Within seconds, visitors to the Children's Hospital Los Angeles (CHLA) web site can learn exactly where the hospital's cyber heart is.
“Our hospital is social-are you?” reads a link on the main page for the Los Angeles, Calif. hospital. Underneath are icons for its Facebook and Twitter feeds, YouTube and LinkedIn channels, and We are CHLA-the hospital blog. Click on any link to enter the 286-bed hospital's cyber world.
Clearly, social networking has arrived, and with it, unexpected results. Not only has the hospital invited the world inside its walls, where stories of clinical miracles abound, but in doing so, has enhanced its own revenue cycle.
Other hospitals have experienced similar results: revenue enhancement resulting from strong social networking. It's a trend that could presage good things, as many hospitals struggle through an ongoing economic downturn.
“Since we upgraded our web site in 2008, more than $3 million has come in to the hospital through that portal,” says Steve Garske, CIO. “That success is largely due to having the information needed to facilitate giving available online and integrated with our social networking presence.”
That presence escalated in 2009, when the hospital developed a strategy for beefing up social networking. Plans were to introduce the public to the organization as a whole, share the clinical successes that were happening at CHLA, introduce the public to the clinical staff who were enabling those successes, and allow people to share their own stories.

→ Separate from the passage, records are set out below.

-- ==== Sys2Proof/Machine/Hmac.lean ====
section
/-! DEFINITION. The HMAC-SHA1 instantiation wrapper: HMAC (43_hmac_wrapper.md R160). -/

namespace Sys2Proof.Machine

/-- HMAC under a configuration (R160): DIG[0..19] <- HMAC_SHA1(KEY[0..KLEN-1], CH[0..7]); STAGE <- 5. -/
def execHmacWith (c : Config) (s : State) : Result :=
  onRead s.readKlen fun n =>
    onRead (s.memRead .key 0 n.toNat) fun key =>
      onRead (s.memRead .ch 0 challengeLen) fun message =>
        onRead (s.memWrite .dig 0 (c.hmacSha1 key message).toList) fun s' => .next (s'.setStage 5)

/-- HMAC. -/
def execHmac (s : State) : Result := execHmacWith config s

end Sys2Proof.Machine
end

The effort, which involved-among other things-securing the CEO's blessing to make such changes as removing the hospital firewalls and adding Facebook and other media to its repertoire, has succeeded in spades. Over the past year, the number of CHLA Facebook fans has increased from 750 to more than 5,000, and media such as LinkedIn and Twitter also have reported strong numbers. A community of followers has emerged.
“What I wanted was a vehicle that would enable people to share their stories and the amazing work that is being done here,” says Clint Schmucker, director of cross-functional services for information services.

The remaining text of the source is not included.